From the records below, print exactly the lines starting at the one containing "namespace Sys2Proof.Machine" and ending at the one containing "(State.useEdgeDraw s).q = s.q := rfl", ends included, and nothing else.

Stored items from a collection:
Start of Block
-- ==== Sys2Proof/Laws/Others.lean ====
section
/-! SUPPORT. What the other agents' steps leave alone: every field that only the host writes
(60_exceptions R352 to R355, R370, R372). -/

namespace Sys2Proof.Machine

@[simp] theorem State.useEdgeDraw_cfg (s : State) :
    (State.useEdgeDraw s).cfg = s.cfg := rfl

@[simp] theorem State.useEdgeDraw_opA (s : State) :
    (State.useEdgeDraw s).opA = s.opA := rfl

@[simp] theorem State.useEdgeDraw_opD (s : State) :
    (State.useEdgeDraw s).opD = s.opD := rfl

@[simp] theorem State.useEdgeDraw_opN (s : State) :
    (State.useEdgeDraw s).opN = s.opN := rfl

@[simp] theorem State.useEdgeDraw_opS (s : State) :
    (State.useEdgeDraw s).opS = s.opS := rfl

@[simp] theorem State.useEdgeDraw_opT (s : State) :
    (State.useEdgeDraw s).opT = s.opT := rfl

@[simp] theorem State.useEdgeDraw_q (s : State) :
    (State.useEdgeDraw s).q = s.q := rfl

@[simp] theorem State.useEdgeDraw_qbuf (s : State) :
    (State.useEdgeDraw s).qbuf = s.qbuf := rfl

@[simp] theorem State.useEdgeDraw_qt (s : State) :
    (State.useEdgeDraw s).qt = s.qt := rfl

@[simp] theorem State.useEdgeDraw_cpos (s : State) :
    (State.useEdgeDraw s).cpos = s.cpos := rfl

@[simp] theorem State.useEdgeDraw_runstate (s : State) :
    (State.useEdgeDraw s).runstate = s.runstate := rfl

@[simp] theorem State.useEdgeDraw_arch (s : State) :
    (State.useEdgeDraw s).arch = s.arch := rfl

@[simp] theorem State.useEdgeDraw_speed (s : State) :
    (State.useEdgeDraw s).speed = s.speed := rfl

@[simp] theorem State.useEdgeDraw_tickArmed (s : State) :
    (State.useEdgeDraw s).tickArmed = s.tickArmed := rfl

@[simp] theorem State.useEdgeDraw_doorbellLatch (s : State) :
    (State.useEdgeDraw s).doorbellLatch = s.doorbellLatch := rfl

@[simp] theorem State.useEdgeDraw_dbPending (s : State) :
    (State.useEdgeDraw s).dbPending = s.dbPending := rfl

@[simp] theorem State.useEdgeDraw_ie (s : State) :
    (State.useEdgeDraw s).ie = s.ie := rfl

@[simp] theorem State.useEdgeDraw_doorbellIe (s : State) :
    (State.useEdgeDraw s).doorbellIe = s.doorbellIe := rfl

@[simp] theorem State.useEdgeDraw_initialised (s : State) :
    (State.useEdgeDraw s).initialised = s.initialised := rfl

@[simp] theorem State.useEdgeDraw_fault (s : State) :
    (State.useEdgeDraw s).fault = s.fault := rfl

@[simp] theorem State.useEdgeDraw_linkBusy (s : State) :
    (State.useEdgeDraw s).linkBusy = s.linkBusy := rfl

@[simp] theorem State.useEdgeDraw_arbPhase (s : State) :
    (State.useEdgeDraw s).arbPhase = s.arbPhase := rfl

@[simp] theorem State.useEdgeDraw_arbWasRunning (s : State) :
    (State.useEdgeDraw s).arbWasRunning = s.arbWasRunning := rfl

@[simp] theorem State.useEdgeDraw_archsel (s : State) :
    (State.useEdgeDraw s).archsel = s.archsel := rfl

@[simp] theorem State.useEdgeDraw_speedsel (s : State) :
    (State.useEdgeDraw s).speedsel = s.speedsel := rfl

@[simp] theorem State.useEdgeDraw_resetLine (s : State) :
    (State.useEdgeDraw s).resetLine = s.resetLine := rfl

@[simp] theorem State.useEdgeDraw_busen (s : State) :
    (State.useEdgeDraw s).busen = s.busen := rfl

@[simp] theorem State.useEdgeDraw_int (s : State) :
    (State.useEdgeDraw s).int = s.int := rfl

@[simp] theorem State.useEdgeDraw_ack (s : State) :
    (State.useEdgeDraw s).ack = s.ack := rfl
End of Block
Start of Block
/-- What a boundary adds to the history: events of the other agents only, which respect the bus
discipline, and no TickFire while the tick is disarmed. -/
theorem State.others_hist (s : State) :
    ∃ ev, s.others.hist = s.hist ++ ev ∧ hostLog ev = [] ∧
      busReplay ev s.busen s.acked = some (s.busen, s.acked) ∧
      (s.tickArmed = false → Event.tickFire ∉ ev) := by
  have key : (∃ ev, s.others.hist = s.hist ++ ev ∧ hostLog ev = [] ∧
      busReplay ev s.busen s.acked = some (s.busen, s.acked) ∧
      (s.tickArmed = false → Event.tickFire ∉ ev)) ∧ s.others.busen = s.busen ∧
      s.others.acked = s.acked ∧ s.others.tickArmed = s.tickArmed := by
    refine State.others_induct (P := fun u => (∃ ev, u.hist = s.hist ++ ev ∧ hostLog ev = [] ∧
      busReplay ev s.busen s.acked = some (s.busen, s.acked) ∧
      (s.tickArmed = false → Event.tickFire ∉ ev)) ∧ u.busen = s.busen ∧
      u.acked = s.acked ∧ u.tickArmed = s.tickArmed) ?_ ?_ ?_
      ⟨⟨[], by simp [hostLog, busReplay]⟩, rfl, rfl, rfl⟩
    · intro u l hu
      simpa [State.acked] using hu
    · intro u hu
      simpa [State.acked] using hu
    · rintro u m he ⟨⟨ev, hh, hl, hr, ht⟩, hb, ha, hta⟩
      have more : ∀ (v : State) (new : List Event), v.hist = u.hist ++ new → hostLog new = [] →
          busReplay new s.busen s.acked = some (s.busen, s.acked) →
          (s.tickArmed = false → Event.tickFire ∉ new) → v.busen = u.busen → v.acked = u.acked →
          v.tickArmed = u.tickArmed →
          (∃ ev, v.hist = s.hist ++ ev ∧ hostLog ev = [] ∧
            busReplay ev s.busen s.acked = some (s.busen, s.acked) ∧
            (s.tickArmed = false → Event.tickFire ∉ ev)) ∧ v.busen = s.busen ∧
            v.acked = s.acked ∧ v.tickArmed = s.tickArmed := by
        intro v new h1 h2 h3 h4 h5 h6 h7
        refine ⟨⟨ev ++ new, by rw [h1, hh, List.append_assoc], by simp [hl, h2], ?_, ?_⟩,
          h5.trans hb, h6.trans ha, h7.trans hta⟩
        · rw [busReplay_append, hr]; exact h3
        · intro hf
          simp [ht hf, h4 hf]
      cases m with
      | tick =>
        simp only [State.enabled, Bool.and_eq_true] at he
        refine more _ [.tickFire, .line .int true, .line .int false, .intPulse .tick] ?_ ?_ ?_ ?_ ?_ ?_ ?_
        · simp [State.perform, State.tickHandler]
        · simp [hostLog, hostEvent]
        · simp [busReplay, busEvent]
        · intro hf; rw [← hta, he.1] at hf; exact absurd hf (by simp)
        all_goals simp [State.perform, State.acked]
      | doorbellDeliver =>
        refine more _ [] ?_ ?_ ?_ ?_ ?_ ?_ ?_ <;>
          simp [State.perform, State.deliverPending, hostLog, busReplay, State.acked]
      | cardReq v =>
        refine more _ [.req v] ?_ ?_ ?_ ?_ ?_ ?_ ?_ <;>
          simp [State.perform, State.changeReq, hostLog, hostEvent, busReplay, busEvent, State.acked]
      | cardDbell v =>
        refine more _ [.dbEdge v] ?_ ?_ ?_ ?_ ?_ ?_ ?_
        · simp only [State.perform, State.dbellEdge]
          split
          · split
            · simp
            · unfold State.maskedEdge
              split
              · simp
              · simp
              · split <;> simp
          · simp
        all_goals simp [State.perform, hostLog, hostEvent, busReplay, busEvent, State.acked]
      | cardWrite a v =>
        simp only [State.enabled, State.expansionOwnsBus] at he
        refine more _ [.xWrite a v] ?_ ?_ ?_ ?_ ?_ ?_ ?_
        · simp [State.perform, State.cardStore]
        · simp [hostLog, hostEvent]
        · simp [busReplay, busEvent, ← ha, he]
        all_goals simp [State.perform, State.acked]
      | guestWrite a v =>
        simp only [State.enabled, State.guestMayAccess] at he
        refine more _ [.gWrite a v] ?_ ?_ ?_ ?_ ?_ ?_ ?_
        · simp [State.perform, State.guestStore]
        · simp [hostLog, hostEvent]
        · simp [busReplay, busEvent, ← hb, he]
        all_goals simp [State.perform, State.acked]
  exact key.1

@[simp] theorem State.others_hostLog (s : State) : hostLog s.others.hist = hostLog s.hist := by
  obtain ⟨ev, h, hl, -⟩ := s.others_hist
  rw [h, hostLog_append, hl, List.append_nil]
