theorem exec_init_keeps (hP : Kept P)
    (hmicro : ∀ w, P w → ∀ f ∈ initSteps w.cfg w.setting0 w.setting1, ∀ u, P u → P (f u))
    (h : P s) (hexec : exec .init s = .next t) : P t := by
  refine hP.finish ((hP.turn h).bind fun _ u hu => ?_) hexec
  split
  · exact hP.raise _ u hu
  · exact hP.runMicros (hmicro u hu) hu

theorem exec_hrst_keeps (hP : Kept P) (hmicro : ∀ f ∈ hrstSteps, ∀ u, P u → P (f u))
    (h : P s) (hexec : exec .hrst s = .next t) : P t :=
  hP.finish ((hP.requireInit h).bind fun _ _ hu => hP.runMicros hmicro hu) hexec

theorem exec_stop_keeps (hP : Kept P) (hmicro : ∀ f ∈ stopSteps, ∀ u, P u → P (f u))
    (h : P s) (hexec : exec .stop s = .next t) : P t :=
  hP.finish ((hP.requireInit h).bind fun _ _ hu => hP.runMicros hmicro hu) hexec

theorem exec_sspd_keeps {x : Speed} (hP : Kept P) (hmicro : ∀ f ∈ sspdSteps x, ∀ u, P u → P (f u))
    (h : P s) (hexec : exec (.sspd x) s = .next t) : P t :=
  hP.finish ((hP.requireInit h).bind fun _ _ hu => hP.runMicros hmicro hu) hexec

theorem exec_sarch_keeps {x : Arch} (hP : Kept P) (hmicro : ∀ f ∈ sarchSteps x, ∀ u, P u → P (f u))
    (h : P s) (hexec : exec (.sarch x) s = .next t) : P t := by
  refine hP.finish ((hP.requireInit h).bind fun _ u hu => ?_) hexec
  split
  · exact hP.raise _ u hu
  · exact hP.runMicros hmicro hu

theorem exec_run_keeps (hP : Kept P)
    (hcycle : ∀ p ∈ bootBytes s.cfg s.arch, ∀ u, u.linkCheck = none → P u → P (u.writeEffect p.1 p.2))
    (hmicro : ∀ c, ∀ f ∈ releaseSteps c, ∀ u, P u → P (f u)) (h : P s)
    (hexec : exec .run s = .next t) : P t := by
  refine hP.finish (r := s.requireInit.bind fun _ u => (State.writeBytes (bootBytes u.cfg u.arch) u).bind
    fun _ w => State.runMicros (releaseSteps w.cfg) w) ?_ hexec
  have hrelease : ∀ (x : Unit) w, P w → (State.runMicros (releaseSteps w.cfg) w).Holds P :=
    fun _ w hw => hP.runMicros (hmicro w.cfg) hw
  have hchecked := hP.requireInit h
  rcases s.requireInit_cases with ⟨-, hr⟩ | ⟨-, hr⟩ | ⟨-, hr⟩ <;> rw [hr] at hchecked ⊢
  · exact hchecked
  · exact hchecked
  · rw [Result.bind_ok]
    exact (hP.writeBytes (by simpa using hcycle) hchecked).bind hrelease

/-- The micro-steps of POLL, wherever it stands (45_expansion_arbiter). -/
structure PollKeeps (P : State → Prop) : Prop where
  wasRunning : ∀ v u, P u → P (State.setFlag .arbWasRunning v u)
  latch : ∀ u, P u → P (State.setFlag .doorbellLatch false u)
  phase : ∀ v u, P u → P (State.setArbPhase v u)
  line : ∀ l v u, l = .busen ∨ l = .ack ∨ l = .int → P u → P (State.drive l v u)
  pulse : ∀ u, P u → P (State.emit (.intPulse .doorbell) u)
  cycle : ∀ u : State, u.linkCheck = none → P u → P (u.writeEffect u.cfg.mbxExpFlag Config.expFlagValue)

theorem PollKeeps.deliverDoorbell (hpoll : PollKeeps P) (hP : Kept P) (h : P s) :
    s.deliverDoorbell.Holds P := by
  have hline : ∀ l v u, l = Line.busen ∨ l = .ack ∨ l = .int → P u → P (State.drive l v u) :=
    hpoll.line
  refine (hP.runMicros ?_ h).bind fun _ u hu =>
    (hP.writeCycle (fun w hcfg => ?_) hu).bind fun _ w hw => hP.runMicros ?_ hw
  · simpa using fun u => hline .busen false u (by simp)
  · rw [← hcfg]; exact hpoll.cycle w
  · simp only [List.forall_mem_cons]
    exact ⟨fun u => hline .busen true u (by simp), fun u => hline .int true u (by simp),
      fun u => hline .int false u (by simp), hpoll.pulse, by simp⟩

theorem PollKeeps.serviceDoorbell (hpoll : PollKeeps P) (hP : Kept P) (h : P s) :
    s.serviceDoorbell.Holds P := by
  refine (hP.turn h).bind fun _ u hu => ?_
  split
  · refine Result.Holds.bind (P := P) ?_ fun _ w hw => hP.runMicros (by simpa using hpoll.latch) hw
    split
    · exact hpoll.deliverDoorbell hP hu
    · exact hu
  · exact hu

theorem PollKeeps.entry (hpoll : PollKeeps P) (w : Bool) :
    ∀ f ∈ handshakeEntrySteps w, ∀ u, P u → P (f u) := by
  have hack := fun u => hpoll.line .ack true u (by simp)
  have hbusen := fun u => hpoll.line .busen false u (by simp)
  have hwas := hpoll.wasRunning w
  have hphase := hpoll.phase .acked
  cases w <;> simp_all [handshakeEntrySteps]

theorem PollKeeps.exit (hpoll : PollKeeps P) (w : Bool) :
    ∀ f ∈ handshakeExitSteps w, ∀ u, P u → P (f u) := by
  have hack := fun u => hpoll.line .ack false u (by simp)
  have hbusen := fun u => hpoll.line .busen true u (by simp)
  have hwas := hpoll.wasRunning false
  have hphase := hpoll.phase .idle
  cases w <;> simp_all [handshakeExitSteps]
End of Block
TASK SOLUTION:
namespace Sys2Proof.Machine

@[simp] theorem State.useEdgeDraw_cfg (s : State) :
    (State.useEdgeDraw s).cfg = s.cfg := rfl

@[simp] theorem State.useEdgeDraw_opA (s : State) :
    (State.useEdgeDraw s).opA = s.opA := rfl

@[simp] theorem State.useEdgeDraw_opD (s : State) :
    (State.useEdgeDraw s).opD = s.opD := rfl

@[simp] theorem State.useEdgeDraw_opN (s : State) :
    (State.useEdgeDraw s).opN = s.opN := rfl

@[simp] theorem State.useEdgeDraw_opS (s : State) :
    (State.useEdgeDraw s).opS = s.opS := rfl

@[simp] theorem State.useEdgeDraw_opT (s : State) :
    (State.useEdgeDraw s).opT = s.opT := rfl

@[simp] theorem State.useEdgeDraw_q (s : State) :
    (State.useEdgeDraw s).q = s.q := rfl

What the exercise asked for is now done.